=== Section Start ===
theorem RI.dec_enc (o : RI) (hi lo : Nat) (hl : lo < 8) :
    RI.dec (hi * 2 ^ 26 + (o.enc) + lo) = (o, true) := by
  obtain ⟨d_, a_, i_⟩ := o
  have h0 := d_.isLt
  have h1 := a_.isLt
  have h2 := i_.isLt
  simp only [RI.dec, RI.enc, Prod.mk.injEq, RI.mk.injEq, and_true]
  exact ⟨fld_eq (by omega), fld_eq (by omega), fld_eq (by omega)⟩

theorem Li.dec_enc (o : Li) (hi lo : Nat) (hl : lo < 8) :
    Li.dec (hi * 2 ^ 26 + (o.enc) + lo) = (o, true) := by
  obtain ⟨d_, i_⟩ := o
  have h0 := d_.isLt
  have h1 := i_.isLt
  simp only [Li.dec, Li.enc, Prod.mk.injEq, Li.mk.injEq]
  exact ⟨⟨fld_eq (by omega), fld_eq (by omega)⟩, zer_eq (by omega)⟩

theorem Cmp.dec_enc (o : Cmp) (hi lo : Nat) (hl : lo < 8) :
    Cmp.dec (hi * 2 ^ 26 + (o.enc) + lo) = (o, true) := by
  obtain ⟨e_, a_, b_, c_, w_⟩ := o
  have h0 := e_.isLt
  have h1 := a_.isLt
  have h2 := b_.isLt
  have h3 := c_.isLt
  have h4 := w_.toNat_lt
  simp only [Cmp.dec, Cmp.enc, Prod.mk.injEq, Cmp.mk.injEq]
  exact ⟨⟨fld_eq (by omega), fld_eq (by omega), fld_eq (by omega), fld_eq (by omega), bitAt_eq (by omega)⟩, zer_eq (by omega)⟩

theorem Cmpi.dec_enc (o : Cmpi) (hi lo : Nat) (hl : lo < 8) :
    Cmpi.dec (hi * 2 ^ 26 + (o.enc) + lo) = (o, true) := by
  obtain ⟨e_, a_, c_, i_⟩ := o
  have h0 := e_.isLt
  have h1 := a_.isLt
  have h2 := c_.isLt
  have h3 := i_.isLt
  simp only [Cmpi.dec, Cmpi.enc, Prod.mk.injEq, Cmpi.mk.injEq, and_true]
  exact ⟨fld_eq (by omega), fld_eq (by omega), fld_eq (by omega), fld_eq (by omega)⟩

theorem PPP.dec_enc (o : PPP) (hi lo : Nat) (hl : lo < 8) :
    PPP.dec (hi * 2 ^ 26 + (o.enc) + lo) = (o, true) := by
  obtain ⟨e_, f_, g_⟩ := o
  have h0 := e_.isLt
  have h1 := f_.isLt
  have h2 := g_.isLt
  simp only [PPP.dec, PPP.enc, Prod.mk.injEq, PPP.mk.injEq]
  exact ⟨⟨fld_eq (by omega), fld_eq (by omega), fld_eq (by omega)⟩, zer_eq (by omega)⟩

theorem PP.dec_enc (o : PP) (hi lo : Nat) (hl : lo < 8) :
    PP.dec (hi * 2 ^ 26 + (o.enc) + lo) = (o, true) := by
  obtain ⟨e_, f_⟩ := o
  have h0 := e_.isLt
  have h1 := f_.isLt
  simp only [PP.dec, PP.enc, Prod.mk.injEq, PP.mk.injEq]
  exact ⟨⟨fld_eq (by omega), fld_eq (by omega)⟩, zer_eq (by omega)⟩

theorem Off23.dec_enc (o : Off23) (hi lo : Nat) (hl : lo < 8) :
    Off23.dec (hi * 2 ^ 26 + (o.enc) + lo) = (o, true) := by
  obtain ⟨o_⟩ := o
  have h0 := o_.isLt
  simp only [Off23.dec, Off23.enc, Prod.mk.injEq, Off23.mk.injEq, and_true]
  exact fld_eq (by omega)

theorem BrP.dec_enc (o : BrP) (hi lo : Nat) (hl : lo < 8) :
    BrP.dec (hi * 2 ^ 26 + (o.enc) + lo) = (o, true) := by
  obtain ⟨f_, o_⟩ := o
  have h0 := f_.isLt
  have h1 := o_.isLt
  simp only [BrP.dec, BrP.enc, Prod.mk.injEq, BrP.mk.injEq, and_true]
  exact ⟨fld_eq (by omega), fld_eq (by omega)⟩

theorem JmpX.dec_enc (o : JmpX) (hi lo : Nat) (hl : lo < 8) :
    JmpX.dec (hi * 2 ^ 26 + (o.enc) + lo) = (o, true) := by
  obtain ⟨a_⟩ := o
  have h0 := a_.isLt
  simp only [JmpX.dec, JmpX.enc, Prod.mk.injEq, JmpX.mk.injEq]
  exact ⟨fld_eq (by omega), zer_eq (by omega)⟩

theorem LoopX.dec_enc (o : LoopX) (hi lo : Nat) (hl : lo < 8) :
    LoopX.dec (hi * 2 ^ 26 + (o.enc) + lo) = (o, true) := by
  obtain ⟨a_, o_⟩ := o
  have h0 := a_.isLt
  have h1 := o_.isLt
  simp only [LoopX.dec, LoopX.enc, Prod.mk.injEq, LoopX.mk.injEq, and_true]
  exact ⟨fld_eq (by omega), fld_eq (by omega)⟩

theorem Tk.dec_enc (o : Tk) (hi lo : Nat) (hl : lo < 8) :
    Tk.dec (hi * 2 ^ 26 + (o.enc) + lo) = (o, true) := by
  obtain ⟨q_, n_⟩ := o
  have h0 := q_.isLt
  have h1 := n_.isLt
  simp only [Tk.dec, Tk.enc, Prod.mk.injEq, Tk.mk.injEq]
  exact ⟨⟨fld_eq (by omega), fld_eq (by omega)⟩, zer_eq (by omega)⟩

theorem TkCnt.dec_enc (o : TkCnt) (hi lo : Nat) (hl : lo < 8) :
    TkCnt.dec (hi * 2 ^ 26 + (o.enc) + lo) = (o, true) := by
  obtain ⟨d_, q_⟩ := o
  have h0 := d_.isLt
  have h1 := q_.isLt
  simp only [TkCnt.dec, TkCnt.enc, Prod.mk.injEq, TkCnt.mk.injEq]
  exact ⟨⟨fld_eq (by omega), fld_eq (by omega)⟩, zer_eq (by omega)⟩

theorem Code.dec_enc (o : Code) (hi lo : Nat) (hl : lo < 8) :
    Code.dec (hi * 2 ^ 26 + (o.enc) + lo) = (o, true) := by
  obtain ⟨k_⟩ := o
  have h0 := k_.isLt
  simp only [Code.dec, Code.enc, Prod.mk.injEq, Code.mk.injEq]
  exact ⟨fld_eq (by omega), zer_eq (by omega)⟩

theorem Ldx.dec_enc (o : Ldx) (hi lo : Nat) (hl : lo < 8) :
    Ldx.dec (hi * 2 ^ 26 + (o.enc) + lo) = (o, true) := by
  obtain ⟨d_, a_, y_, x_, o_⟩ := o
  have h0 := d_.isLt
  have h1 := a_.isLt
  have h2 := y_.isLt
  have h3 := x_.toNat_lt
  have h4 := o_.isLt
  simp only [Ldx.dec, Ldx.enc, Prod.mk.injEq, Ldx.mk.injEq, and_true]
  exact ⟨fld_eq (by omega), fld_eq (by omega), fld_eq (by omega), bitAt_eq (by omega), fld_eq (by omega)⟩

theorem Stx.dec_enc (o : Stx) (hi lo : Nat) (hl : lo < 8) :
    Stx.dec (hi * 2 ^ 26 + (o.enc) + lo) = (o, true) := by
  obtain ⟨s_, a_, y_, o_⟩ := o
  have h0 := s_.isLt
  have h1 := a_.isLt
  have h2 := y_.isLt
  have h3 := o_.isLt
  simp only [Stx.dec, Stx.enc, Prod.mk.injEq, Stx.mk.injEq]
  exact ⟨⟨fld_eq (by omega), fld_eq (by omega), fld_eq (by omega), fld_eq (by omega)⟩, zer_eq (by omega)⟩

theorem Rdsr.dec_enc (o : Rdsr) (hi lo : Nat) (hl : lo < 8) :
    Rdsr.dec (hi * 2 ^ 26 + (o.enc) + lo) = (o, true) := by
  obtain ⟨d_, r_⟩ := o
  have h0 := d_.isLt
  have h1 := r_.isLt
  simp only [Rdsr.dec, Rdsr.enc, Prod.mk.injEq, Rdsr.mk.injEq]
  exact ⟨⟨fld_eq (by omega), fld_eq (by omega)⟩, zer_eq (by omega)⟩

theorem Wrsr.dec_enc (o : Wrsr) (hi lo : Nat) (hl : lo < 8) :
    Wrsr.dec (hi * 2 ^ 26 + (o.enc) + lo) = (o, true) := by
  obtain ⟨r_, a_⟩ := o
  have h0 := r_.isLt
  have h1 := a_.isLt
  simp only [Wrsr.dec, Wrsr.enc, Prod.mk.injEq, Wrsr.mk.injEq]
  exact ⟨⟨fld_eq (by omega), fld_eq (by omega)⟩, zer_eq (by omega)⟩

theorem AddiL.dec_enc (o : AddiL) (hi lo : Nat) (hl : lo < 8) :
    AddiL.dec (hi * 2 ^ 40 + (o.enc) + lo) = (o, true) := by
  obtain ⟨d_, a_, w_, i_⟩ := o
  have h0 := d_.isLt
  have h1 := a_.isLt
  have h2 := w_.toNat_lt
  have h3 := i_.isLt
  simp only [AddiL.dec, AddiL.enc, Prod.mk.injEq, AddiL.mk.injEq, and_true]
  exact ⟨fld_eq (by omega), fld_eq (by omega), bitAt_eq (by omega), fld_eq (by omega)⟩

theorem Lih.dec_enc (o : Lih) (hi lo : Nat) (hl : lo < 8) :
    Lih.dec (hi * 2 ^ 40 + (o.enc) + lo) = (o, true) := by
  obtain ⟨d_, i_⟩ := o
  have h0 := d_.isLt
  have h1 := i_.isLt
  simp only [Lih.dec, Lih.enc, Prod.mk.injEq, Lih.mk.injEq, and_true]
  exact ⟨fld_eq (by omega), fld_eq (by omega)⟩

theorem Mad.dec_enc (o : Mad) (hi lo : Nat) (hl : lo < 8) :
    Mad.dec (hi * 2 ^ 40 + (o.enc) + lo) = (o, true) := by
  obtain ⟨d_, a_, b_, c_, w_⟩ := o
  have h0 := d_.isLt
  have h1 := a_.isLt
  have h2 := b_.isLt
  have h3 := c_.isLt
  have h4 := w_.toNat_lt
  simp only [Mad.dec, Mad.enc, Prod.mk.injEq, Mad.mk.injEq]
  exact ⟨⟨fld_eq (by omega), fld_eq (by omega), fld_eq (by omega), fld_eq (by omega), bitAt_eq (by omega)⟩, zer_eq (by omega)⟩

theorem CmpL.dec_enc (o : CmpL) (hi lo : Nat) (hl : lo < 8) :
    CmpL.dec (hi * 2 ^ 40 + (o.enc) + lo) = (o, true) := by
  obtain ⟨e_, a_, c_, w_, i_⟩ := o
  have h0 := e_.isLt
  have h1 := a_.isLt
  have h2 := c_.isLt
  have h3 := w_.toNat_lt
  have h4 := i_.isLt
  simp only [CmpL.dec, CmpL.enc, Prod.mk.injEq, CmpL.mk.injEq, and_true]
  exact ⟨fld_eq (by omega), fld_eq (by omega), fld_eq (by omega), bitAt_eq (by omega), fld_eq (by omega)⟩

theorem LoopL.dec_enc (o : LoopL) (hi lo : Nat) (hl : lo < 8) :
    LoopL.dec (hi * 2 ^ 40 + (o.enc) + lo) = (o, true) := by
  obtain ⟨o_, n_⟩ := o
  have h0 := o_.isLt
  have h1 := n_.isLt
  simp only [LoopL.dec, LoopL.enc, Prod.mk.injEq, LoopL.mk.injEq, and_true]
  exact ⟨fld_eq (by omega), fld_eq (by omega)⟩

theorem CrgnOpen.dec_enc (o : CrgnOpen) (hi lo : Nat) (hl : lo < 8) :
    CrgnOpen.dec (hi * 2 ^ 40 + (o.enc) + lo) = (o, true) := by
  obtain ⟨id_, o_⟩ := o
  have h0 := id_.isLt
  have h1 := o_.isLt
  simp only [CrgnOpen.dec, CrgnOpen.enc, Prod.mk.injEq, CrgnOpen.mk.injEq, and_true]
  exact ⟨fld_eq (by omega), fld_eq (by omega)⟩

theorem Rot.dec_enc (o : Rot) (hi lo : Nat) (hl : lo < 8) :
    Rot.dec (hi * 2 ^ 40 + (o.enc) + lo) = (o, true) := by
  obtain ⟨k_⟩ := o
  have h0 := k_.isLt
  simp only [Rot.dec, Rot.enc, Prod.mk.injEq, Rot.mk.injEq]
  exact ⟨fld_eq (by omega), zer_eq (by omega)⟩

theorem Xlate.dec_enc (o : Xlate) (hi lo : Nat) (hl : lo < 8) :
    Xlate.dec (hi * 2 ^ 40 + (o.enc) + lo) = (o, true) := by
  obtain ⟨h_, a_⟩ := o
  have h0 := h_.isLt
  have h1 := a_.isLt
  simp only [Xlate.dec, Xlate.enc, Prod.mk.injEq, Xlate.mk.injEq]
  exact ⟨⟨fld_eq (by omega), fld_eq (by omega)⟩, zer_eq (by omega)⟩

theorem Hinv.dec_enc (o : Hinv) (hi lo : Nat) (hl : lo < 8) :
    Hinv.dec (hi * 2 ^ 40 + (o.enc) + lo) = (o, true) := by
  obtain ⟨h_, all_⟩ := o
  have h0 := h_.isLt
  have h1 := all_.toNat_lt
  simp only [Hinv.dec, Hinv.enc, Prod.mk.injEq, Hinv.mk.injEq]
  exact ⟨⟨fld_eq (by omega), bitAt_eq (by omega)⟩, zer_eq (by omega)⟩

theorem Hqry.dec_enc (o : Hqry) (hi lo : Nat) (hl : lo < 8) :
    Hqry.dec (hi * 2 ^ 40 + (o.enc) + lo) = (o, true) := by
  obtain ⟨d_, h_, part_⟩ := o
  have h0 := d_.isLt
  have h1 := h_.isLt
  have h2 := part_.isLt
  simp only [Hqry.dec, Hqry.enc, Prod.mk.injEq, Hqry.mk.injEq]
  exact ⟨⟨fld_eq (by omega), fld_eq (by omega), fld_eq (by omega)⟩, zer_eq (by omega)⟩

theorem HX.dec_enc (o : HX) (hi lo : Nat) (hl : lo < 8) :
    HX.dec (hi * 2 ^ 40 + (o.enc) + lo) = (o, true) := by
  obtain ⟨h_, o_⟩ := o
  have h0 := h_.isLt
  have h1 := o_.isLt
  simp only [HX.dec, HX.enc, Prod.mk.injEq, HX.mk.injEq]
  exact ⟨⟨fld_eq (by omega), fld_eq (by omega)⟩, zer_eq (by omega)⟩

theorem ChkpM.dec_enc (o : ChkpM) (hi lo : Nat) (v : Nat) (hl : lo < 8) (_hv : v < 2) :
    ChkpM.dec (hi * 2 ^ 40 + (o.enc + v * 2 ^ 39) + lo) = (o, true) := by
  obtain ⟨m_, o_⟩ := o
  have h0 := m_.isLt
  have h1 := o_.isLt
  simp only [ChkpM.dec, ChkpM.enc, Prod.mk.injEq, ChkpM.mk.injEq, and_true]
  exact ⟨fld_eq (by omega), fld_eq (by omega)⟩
=== Section End ===
=== Section Start ===
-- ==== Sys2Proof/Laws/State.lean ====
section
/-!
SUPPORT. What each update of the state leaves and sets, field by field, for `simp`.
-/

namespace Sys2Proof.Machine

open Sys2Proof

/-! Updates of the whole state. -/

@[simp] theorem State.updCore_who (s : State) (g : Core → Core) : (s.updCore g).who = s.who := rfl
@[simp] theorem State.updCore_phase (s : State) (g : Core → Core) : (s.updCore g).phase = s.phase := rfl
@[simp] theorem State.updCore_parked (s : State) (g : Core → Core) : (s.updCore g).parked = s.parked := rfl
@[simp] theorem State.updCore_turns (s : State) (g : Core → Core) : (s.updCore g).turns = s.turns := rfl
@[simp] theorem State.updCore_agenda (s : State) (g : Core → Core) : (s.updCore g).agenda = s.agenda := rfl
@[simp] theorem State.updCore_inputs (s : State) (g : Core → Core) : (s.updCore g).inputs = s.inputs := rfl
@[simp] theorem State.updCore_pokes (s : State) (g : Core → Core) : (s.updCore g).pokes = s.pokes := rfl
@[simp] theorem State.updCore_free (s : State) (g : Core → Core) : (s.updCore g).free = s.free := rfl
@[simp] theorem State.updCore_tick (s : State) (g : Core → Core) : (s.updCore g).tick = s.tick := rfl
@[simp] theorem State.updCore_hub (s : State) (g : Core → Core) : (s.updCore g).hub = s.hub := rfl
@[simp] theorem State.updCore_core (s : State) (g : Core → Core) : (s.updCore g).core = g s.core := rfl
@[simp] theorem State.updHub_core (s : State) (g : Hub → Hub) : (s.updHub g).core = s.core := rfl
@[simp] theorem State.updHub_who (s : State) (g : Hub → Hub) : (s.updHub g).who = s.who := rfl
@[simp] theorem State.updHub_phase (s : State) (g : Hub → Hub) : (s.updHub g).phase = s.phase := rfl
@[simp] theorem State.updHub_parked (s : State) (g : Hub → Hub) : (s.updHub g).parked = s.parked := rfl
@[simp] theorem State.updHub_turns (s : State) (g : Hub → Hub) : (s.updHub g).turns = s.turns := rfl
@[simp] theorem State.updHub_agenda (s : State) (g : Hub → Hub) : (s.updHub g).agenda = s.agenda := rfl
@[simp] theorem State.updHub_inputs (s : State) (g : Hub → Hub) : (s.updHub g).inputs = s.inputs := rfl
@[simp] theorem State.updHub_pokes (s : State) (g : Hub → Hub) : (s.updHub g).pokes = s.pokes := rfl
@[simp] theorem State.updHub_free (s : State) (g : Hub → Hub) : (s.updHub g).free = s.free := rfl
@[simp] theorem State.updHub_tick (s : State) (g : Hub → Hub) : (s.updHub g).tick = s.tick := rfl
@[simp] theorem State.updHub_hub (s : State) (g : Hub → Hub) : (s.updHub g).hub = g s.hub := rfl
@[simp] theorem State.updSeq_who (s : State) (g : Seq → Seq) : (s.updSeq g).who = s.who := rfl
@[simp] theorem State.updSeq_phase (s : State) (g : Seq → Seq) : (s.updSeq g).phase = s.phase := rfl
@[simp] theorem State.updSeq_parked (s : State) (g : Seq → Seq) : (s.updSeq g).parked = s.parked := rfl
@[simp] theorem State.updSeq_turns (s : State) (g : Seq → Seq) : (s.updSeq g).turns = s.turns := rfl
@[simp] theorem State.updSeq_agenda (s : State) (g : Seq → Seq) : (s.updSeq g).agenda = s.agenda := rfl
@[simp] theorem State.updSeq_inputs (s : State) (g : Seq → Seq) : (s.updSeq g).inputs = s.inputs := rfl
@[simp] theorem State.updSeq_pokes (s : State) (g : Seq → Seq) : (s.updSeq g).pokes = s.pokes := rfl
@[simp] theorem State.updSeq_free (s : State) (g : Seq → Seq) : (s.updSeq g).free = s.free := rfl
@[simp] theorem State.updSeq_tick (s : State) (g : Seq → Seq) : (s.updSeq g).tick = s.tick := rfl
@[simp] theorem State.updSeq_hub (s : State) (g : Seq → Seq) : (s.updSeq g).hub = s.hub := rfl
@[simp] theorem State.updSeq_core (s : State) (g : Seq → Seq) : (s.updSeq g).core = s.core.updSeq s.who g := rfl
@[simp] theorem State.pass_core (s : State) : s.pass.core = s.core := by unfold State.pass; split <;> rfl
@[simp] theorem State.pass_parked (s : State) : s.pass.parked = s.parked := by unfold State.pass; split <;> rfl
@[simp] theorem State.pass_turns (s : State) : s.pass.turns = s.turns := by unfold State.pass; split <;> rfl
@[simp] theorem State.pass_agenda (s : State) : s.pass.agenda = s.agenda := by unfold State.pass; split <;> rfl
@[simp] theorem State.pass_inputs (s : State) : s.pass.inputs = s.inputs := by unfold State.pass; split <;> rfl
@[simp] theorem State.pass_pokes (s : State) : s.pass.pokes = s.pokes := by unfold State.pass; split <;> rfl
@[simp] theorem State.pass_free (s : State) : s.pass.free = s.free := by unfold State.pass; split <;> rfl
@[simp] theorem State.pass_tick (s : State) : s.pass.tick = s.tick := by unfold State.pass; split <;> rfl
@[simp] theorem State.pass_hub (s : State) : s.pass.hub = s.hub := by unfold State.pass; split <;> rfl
=== Section End ===
=== Section Start ===
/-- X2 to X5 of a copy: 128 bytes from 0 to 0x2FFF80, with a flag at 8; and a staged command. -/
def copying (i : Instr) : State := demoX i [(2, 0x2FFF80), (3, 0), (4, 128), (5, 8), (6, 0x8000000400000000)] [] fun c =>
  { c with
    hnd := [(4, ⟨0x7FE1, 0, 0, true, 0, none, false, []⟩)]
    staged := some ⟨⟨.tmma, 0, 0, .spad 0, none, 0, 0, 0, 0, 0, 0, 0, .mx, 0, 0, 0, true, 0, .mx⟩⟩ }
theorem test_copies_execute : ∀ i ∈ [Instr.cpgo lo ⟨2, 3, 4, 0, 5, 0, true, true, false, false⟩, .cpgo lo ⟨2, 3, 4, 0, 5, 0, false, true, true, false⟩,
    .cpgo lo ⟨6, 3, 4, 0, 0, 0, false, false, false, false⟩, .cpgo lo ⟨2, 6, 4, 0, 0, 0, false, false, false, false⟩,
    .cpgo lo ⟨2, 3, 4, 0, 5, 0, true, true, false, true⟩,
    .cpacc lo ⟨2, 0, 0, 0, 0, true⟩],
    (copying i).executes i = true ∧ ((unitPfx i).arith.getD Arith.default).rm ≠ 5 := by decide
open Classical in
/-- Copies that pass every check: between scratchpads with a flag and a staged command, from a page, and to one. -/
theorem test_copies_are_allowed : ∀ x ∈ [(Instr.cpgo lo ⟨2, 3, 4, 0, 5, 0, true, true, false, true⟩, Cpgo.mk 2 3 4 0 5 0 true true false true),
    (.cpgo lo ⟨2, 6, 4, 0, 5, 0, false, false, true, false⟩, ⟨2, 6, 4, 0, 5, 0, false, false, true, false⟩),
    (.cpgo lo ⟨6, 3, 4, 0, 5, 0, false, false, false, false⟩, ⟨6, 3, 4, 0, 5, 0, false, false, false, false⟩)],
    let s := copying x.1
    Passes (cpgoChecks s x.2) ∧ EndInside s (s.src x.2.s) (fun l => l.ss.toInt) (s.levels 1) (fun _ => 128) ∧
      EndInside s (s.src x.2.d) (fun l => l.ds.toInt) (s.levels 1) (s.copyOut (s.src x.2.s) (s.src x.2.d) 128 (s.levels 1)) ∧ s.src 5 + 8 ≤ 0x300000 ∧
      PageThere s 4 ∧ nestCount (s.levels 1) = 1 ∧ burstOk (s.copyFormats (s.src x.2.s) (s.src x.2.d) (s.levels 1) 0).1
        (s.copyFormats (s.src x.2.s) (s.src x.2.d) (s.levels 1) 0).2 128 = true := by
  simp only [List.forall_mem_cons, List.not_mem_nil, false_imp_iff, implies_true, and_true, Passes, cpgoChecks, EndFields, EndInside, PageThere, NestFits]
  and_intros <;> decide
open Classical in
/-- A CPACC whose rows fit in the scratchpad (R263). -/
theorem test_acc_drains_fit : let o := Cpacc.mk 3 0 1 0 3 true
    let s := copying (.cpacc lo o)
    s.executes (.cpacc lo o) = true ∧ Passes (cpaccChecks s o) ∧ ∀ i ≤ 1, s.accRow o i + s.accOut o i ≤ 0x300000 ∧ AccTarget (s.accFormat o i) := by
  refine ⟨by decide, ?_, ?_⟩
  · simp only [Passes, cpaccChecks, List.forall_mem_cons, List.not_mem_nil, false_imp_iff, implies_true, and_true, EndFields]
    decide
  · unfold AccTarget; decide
=== Section End ===
● Your task: Beginning at the line above with "theorem RI.dec_enc (o" and finishing at the line with "simp only [PPP.dec, PPP.enc, Prod.mk.injEq, PPP.mk.injEq]", return each line exactly and return nothing else.

● Written response:
theorem RI.dec_enc (o : RI) (hi lo : Nat) (hl : lo < 8) :
    RI.dec (hi * 2 ^ 26 + (o.enc) + lo) = (o, true) := by
  obtain ⟨d_, a_, i_⟩ := o
  have h0 := d_.isLt
  have h1 := a_.isLt
  have h2 := i_.isLt
  simp only [RI.dec, RI.enc, Prod.mk.injEq, RI.mk.injEq, and_true]
  exact ⟨fld_eq (by omega), fld_eq (by omega), fld_eq (by omega)⟩

theorem Li.dec_enc (o : Li) (hi lo : Nat) (hl : lo < 8) :
    Li.dec (hi * 2 ^ 26 + (o.enc) + lo) = (o, true) := by
  obtain ⟨d_, i_⟩ := o
  have h0 := d_.isLt
  have h1 := i_.isLt
  simp only [Li.dec, Li.enc, Prod.mk.injEq, Li.mk.injEq]
  exact ⟨⟨fld_eq (by omega), fld_eq (by omega)⟩, zer_eq (by omega)⟩

theorem Cmp.dec_enc (o : Cmp) (hi lo : Nat) (hl : lo < 8) :
    Cmp.dec (hi * 2 ^ 26 + (o.enc) + lo) = (o, true) := by
  obtain ⟨e_, a_, b_, c_, w_⟩ := o
  have h0 := e_.isLt
  have h1 := a_.isLt
  have h2 := b_.isLt
  have h3 := c_.isLt
  have h4 := w_.toNat_lt
  simp only [Cmp.dec, Cmp.enc, Prod.mk.injEq, Cmp.mk.injEq]
  exact ⟨⟨fld_eq (by omega), fld_eq (by omega), fld_eq (by omega), fld_eq (by omega), bitAt_eq (by omega)⟩, zer_eq (by omega)⟩

theorem Cmpi.dec_enc (o : Cmpi) (hi lo : Nat) (hl : lo < 8) :
    Cmpi.dec (hi * 2 ^ 26 + (o.enc) + lo) = (o, true) := by
  obtain ⟨e_, a_, c_, i_⟩ := o
  have h0 := e_.isLt
  have h1 := a_.isLt
  have h2 := c_.isLt
  have h3 := i_.isLt
  simp only [Cmpi.dec, Cmpi.enc, Prod.mk.injEq, Cmpi.mk.injEq, and_true]
  exact ⟨fld_eq (by omega), fld_eq (by omega), fld_eq (by omega), fld_eq (by omega)⟩

theorem PPP.dec_enc (o : PPP) (hi lo : Nat) (hl : lo < 8) :
    PPP.dec (hi * 2 ^ 26 + (o.enc) + lo) = (o, true) := by
  obtain ⟨e_, f_, g_⟩ := o
  have h0 := e_.isLt
  have h1 := f_.isLt
  have h2 := g_.isLt
  simp only [PPP.dec, PPP.enc, Prod.mk.injEq, PPP.mk.injEq]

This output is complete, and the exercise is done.